I was bound and determined to do better on Sunday in stadium. Stadium has always been where Coco and I shine. It's our favorite phase. We watched the novice horses go in the morning, and a lot of people were having trouble. It had rained over night and the ground was definitely wet and slick. There were people sliding to stops, people falling, and rails coming down all over the place. My barn mates weren't exempt from the mayhem. One had a refusal and sliding stop into the second jump of a combination, one had a fall as her horse tried to take a nap and ride the course at the same time, and one had a sliding stop with her horse sliding onto his butt into the triple bar. Someone had to show them how it was done. 

Warm up for stadium was better than cross country (maybe Chris (my trainer) was going easy on me). Coco was taking everything well and the footing didn't seem to bother him (he doesn't have any studs, only front shoes with little nobbies). Every time we came near the in-gate, Coco had a minor freak out of excitement and was difficult to control, but he finally calmed down. We went in to do our course and everything went perfectly. He was taking distances well. He chipped into the second fence of the 2-stride to make it a 2.5-stride, but he saved me when I tried to jump for him and didn't knock a rail even though he would have been totally justified in doing so. He felt like he was flying, but he was controlled during the whole round and listening to me pretty well. He didn't have any trouble at all with the footing despite intermittent occurrences of motorcycle turns. (See! I DO know how to ride!!! http://youtu.be/ZuCs3oYK_Xw) We ended up going double clear and moving up to 13th place. My barn mates and I cleaned out stalls, loaded up the trailer, and carried our drooped heads and ribbon-less hands all the way home to Kansas City. We got home around 3am on Monday morning and I made the poor life choice of going to work that day with a clear case of sleep deprivation. I slept 10 hours on Monday night and a week and a half later, I'm finally starting to feel back to normal.

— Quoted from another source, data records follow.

-- ==== Sys2Proof/Laws/Display.lean ====
section
/-! SUPPORT. What the draw loops do, pixel by pixel: the targets of one draw are distinct (spec/44_display.md R212 (e)), so
each is XORed once with its sprite bit and tested against its old value. -/

namespace Sys2Proof.Machine

theorem wrapX_inj {v c d : Nat} (hc : c < 64) (hd : d < 64) (h : wrapX (v + c) = wrapX (v + d)) : c = d := by
  have := congrArg Fin.val h
  simp only [wrapX] at this
  omega

theorem wrapY_inj {v c d : Nat} (hc : c < 32) (hd : d < 32) (h : wrapY (v + c) = wrapY (v + d)) : c = d := by
  have := congrArg Fin.val h
  simp only [wrapY] at this
  omega

/-! ## One pixel -/

theorem State.drawPixel_fields (s : State) (px : Fin 64) (py : Fin 32) (bit : Bool) :
    s.drawPixel px py bit = { s with v := (s.drawPixel px py bit).v, fb := (s.drawPixel px py bit).fb } := by
  unfold State.drawPixel
  split <;> rfl

theorem State.pixel_drawPixel (s : State) (px qx : Fin 64) (py qy : Fin 32) (bit : Bool) :
    (s.drawPixel px py bit).pixel qx qy =
      if qx = px ∧ qy = py then (s.pixel px py ^^ bit) else s.pixel qx qy := by
  unfold State.drawPixel
  rw [State.pixel_setPixel]
  split
  · rfl
  · split <;> rfl

theorem State.getV_drawPixel (s : State) (px : Fin 64) (py : Fin 32) (bit : Bool) (r : RegIx) :
    (s.drawPixel px py bit).getV r = if r = vf ∧ (bit && s.pixel px py) = true then 1#8 else s.getV r := by
  unfold State.drawPixel
  rw [State.getV_setPixel]
  split
  · rename_i h; simp [State.getV_setV, h]
  · rename_i h; simp [h]

/-! ## One row -/

theorem State.drawCols_fields (s : State) (vx : Nat) (py : Fin 32) (b : Byte) (col n : Nat) :
    s.drawCols vx py b col n = { s with v := (s.drawCols vx py b col n).v, fb := (s.drawCols vx py b col n).fb } := by
  induction n generalizing s col with
  | zero => rfl
  | succ n ih =>
    rw [State.drawCols]
    refine (ih _ _).trans ?_
    rw [State.drawPixel_fields]

@[simp] theorem State.drawCols_mem (s : State) (vx : Nat) (py : Fin 32) (b : Byte) (col n : Nat) :
    (s.drawCols vx py b col n).mem = s.mem := by rw [State.drawCols_fields]

@[simp] theorem State.drawCols_index (s : State) (vx : Nat) (py : Fin 32) (b : Byte) (col n : Nat) :
    (s.drawCols vx py b col n).index = s.index := by rw [State.drawCols_fields]

@[simp] theorem State.drawCols_pc (s : State) (vx : Nat) (py : Fin 32) (b : Byte) (col n : Nat) :
    (s.drawCols vx py b col n).pc = s.pc := by rw [State.drawCols_fields]

@[simp] theorem State.drawCols_fault (s : State) (vx : Nat) (py : Fin 32) (b : Byte) (col n : Nat) :
    (s.drawCols vx py b col n).fault = s.fault := by rw [State.drawCols_fields]

/-- A pixel that no drawn column lands on keeps its value. -/
theorem State.pixel_drawCols_other (s : State) (vx : Nat) (py : Fin 32) (b : Byte) (col n : Nat) (qx : Fin 64)
    (qy : Fin 32) (h : ∀ c, col ≤ c → c < col + n → ¬ (qx = wrapX (vx + c) ∧ qy = py)) :
    (s.drawCols vx py b col n).pixel qx qy = s.pixel qx qy := by
  induction n generalizing s col with
  | zero => rfl
  | succ n ih =>
    rw [State.drawCols, ih _ _ (fun c h1 h2 => h c (by omega) (by omega)), State.pixel_drawPixel,
      if_neg (h col (by omega) (by omega))]

/-- The pixel a drawn column lands on is XORed with its sprite bit. -/
theorem State.pixel_drawCols_target (s : State) (vx : Nat) (py : Fin 32) (b : Byte) (col n c : Nat)
    (hn : col + n ≤ 8) (h1 : col ≤ c) (h2 : c < col + n) :
    (s.drawCols vx py b col n).pixel (wrapX (vx + c)) py =
      (s.pixel (wrapX (vx + c)) py ^^ b.getLsbD (7 - c)) := by
  induction n generalizing s col with
  | zero => omega
  | succ n ih =>
    rw [State.drawCols]
    by_cases hc : c = col
    · subst hc
      rw [State.pixel_drawCols_other, State.pixel_drawPixel, if_pos ⟨rfl, rfl⟩]
      rintro d hd1 hd2 ⟨he, -⟩
      have := wrapX_inj (by omega) (by omega) he
      omega
    · rw [ih _ _ (by omega) (by omega) (by omega), State.pixel_drawPixel, if_neg]
      rintro ⟨he, -⟩
      exact hc (wrapX_inj (by omega) (by omega) he)

/-- `VF` is set exactly when a drawn column collides; no other register changes. -/
theorem State.getV_drawCols (s : State) (vx : Nat) (py : Fin 32) (b : Byte) (col n : Nat) (hn : col + n ≤ 8)
    (r : RegIx) :
    ((r = vf ∧ ∃ c, col ≤ c ∧ c < col + n ∧ b.getLsbD (7 - c) = true ∧ s.pixel (wrapX (vx + c)) py = true) →
      (s.drawCols vx py b col n).getV r = 1#8) ∧
    (¬ (r = vf ∧ ∃ c, col ≤ c ∧ c < col + n ∧ b.getLsbD (7 - c) = true ∧ s.pixel (wrapX (vx + c)) py = true) →
      (s.drawCols vx py b col n).getV r = s.getV r) := by
  induction n generalizing s col with
  | zero => exact ⟨fun ⟨_, c, _, _, _⟩ => by omega, fun _ => rfl⟩
  | succ n ih =>
    rw [State.drawCols]
    obtain ⟨ih1, ih2⟩ := ih (s.drawPixel (wrapX (vx + col)) py (b.getLsbD (7 - col))) (col + 1) (by omega)
    have hold : ∀ c, col + 1 ≤ c → c < col + 1 + n →
        (s.drawPixel (wrapX (vx + col)) py (b.getLsbD (7 - col))).pixel (wrapX (vx + c)) py =
          s.pixel (wrapX (vx + c)) py := by
      intro c h1 h2
      rw [State.pixel_drawPixel, if_neg]
      rintro ⟨he, -⟩
      have := wrapX_inj (by omega) (by omega) he
      omega
    by_cases hlater : r = vf ∧ ∃ c, col + 1 ≤ c ∧ c < col + 1 + n ∧ b.getLsbD (7 - c) = true ∧
        s.pixel (wrapX (vx + c)) py = true
    · obtain ⟨hr, c, h1, h2, h3, h4⟩ := hlater
      refine ⟨fun _ => ih1 ⟨hr, c, h1, h2, h3, by rw [hold c h1 h2]; exact h4⟩, fun hno => ?_⟩
      exact absurd ⟨hr, c, by omega, by omega, h3, h4⟩ hno
    · have hkeep := ih2 (by
        rintro ⟨hr, c, h1, h2, h3, h4⟩
        exact hlater ⟨hr, c, h1, h2, h3, by rw [← hold c h1 h2]; exact h4⟩)
      rw [hkeep, State.getV_drawPixel]
      constructor
      · rintro ⟨hr, c, h1, h2, h3, h4⟩
        by_cases hc : c = col
        · subst hc; simp [hr, h3, h4]
        · exact absurd ⟨hr, c, by omega, by omega, h3, h4⟩ hlater
      · intro hno
        rw [if_neg]
        rintro ⟨hr, hb⟩
        simp only [Bool.and_eq_true] at hb
        exact hno ⟨hr, col, by omega, by omega, hb.1, hb.2⟩

/-! ## All rows -/

theorem State.drawRows_fields (s : State) (w : Word) (vx vy row n : Nat) :
    s.drawRows w vx vy row n =
      { s with
        v := (s.drawRows w vx vy row n).v
        fb := (s.drawRows w vx vy row n).fb
        fault := (s.drawRows w vx vy row n).fault } := by
  induction n generalizing s row with
  | zero => rfl
  | succ n ih =>
    by_cases ha : s.effAddr row < 4096
    · rw [State.drawRows, State.memRead_lt s ha]
      refine (ih _ _).trans ?_
      simp only []
      rw [State.drawCols_fields]
    · rw [State.drawRows, State.memRead_ge s (by omega)]
      rfl

theorem State.drawRows_succ (s : State) (w : Word) (vx vy row n : Nat) (h : s.effAddr row < 4096) :
    s.drawRows w vx vy row (n + 1) =
      (s.drawCols vx (wrapY (vy + row)) (s.mem.read (s.effAddr row)) 0 8).drawRows w vx vy (row + 1) n := by
  rw [State.drawRows, State.memRead_lt s h]

theorem State.spriteBit_drawCols (s : State) (vx : Nat) (py : Fin 32) (b : Byte) (col n row c : Nat) :
    (s.drawCols vx py b col n).spriteBit row c = s.spriteBit row c := by
  simp [State.spriteBit, State.effAddr]

/-- A draw past the last address draws the rows that fit, then raises at the first that does not. -/
theorem State.drawRows_overflows (s : State) (w : Word) (vx vy row n : Nat) (hn : 0 < n)
    (h : 4096 < s.effAddr row + n) :
    s.drawRows w vx vy row n =
      (s.drawRows w vx vy row (4096 - s.effAddr row)).raiseExec .memoryOutOfRange w (max (s.effAddr row) 4096) := by
  induction n generalizing s row with
  | zero => omega
  | succ n ih =>
    by_cases ha : s.effAddr row < 4096
    · have hrow : ∀ (t : State), t.index = s.index → t.effAddr (row + 1) = s.effAddr row + 1 := by
        intro t ht; simp [State.effAddr, ht]; omega
      have hd := hrow (s.drawCols vx (wrapY (vy + row)) (s.mem.read (s.effAddr row)) 0 8) (by simp)
      rw [State.drawRows_succ s w vx vy row n ha, ih _ _ (by omega) (by omega), hd,
        show 4096 - s.effAddr row = (4096 - (s.effAddr row + 1)) + 1 by omega, State.drawRows_succ s w vx vy row _ ha,
        show max (s.effAddr row + 1) 4096 = max (s.effAddr row) 4096 by omega]
    · rw [State.drawRows, State.memRead_ge s (by omega), show 4096 - s.effAddr row = 0 by omega,
        show max (s.effAddr row) 4096 = s.effAddr row by omega]
      rfl

theorem State.drawRows_fault (s : State) (w : Word) (vx vy row n : Nat) (h : s.effAddr row + n ≤ 4096 ∨ n = 0) :
    (s.drawRows w vx vy row n).fault = s.fault := by
  induction n generalizing s row with
  | zero => rfl
  | succ n ih =>
    have ha : s.effAddr row < 4096 := by omega
    rw [State.drawRows_succ s w vx vy row n ha, ih, State.drawCols_fault]
    left
    simp [State.effAddr] at *
    omega

theorem State.pixel_drawRows_other (s : State) (w : Word) (vx vy row n : Nat) (qx : Fin 64) (qy : Fin 32)
    (hb : s.effAddr row + n ≤ 4096 ∨ n = 0)
    (h : ∀ r, row ≤ r → r < row + n → ∀ c, c < 8 → ¬ (qx = wrapX (vx + c) ∧ qy = wrapY (vy + r))) :
    (s.drawRows w vx vy row n).pixel qx qy = s.pixel qx qy := by
  induction n generalizing s row with
  | zero => rfl
  | succ n ih =>
    have ha : s.effAddr row < 4096 := by omega
    rw [State.drawRows_succ s w vx vy row n ha, ih, State.pixel_drawCols_other]
    · exact fun c _ hc => h row (by omega) (by omega) c (by omega)
    · left; simp [State.effAddr] at *; omega
    · exact fun r h1 h2 => h r (by omega) (by omega)

theorem State.pixel_drawRows_target (s : State) (w : Word) (vx vy row n r c : Nat)
    (hb : s.effAddr row + n ≤ 4096 ∨ n = 0) (hn : row + n ≤ 32) (h1 : row ≤ r) (h2 : r < row + n) (hc : c < 8) :
    (s.drawRows w vx vy row n).pixel (wrapX (vx + c)) (wrapY (vy + r)) =
      (s.pixel (wrapX (vx + c)) (wrapY (vy + r)) ^^ s.spriteBit r c) := by
  induction n generalizing s row with
  | zero => omega
  | succ n ih =>
    have ha : s.effAddr row < 4096 := by omega
    have hb' : (s.drawCols vx (wrapY (vy + row)) (s.mem.read (s.effAddr row)) 0 8).effAddr (row + 1) + n ≤ 4096 ∨
        n = 0 := by left; simp [State.effAddr] at *; omega
    rw [State.drawRows_succ s w vx vy row n ha]
    by_cases hr : r = row
    · subst hr
      rw [State.pixel_drawRows_other _ _ _ _ _ _ _ _ hb', State.pixel_drawCols_target _ _ _ _ _ _ _ (by omega)
        (by omega) (by omega)]
      · rfl
      · rintro d hd1 hd2 e he ⟨-, hy⟩
        have := wrapY_inj (by omega) (by omega) hy
        omega
    · rw [ih _ _ hb' (by omega) (by omega) (by omega), State.spriteBit_drawCols, State.pixel_drawCols_other]
      rintro d - hd ⟨-, hy⟩
      exact hr (wrapY_inj (by omega) (by omega) hy)

/-- `VF` is set exactly when a drawn pixel collides; no other register changes. -/
theorem State.getV_drawRows (s : State) (w : Word) (vx vy row n : Nat) (hb : s.effAddr row + n ≤ 4096 ∨ n = 0)
    (hn : row + n ≤ 32) (q : RegIx) :
    ((q = vf ∧ ∃ r c, row ≤ r ∧ r < row + n ∧ c < 8 ∧ s.spriteBit r c = true ∧
        s.pixel (wrapX (vx + c)) (wrapY (vy + r)) = true) → (s.drawRows w vx vy row n).getV q = 1#8) ∧
    (¬ (q = vf ∧ ∃ r c, row ≤ r ∧ r < row + n ∧ c < 8 ∧ s.spriteBit r c = true ∧
        s.pixel (wrapX (vx + c)) (wrapY (vy + r)) = true) → (s.drawRows w vx vy row n).getV q = s.getV q) := by
  induction n generalizing s row with
  | zero => exact ⟨fun ⟨_, r, c, _, _, _⟩ => by omega, fun _ => rfl⟩
  | succ n ih =>
    have ha : s.effAddr row < 4096 := by omega
    rw [State.drawRows_succ s w vx vy row n ha]
    set d := s.drawCols vx (wrapY (vy + row)) (s.mem.read (s.effAddr row)) 0 8 with hd
    have hb' : d.effAddr (row + 1) + n ≤ 4096 ∨ n = 0 := by left; simp [hd, State.effAddr] at *; omega
    obtain ⟨ih1, ih2⟩ := ih d (row + 1) hb' (by omega)
    obtain ⟨c1, c2⟩ := State.getV_drawCols s vx (wrapY (vy + row)) (s.mem.read (s.effAddr row)) 0 8 (by omega) q
    have hbit : ∀ r c, d.spriteBit r c = s.spriteBit r c := fun r c => by rw [hd, State.spriteBit_drawCols]
    have hpix : ∀ r, row + 1 ≤ r → r < row + 1 + n → ∀ c, c < 8 →
        d.pixel (wrapX (vx + c)) (wrapY (vy + r)) = s.pixel (wrapX (vx + c)) (wrapY (vy + r)) := by
      intro r h1 h2 c hc
      rw [hd, State.pixel_drawCols_other]
      rintro e - he ⟨-, hy⟩
      have := wrapY_inj (by omega) (by omega) hy
      omega
    by_cases hlater : q = vf ∧ ∃ r c, row + 1 ≤ r ∧ r < row + 1 + n ∧ c < 8 ∧ s.spriteBit r c = true ∧
        s.pixel (wrapX (vx + c)) (wrapY (vy + r)) = true
    · obtain ⟨hq, r, c, h1, h2, h3, h4, h5⟩ := hlater
      refine ⟨fun _ => ih1 ⟨hq, r, c, h1, h2, h3, by rw [hbit]; exact h4, by rw [hpix r h1 h2 c h3]; exact h5⟩,
        fun hno => absurd ⟨hq, r, c, by omega, by omega, h3, h4, h5⟩ hno⟩
    · rw [ih2 (by
        rintro ⟨hq, r, c, h1, h2, h3, h4, h5⟩
        exact hlater ⟨hq, r, c, h1, h2, h3, by rw [← hbit]; exact h4, by rw [← hpix r h1 h2 c h3]; exact h5⟩)]
      constructor
      · rintro ⟨hq, r, c, h1, h2, h3, h4, h5⟩
        by_cases hr : r = row
        · subst hr
          exact c1 ⟨hq, c, by omega, by omega, h4, h5⟩
        · exact absurd ⟨hq, r, c, by omega, by omega, h3, h4, h5⟩ hlater
      · intro hno
        refine c2 ?_
        rintro ⟨hq, c, h1, h2, h3, h4⟩
        exact hno ⟨hq, row, c, by omega, by omega, by omega, h3, h4⟩

end Sys2Proof.Machine
end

Coco had a whole week off and I focused on myself, stepping up my healthy eating and exercise habits in an attempt to improve my fitness for the next show (only 3 short weeks later). I made the tough decision to drop down to beginner novice for Longview until I can get my leg and my fitness back. It feels a little sad and depressing to have to work so hard to do well at beginner novice, especially because I thought we would be ready to move up to novice this year, but I have to do what's right for me and my horse. I definitely learned a lot at Holly Hill about taking time off over the winter, the importance of fitness/endurance rides, the importance of taking care of myself and not just Coco... and that knee surgery totally sucks!!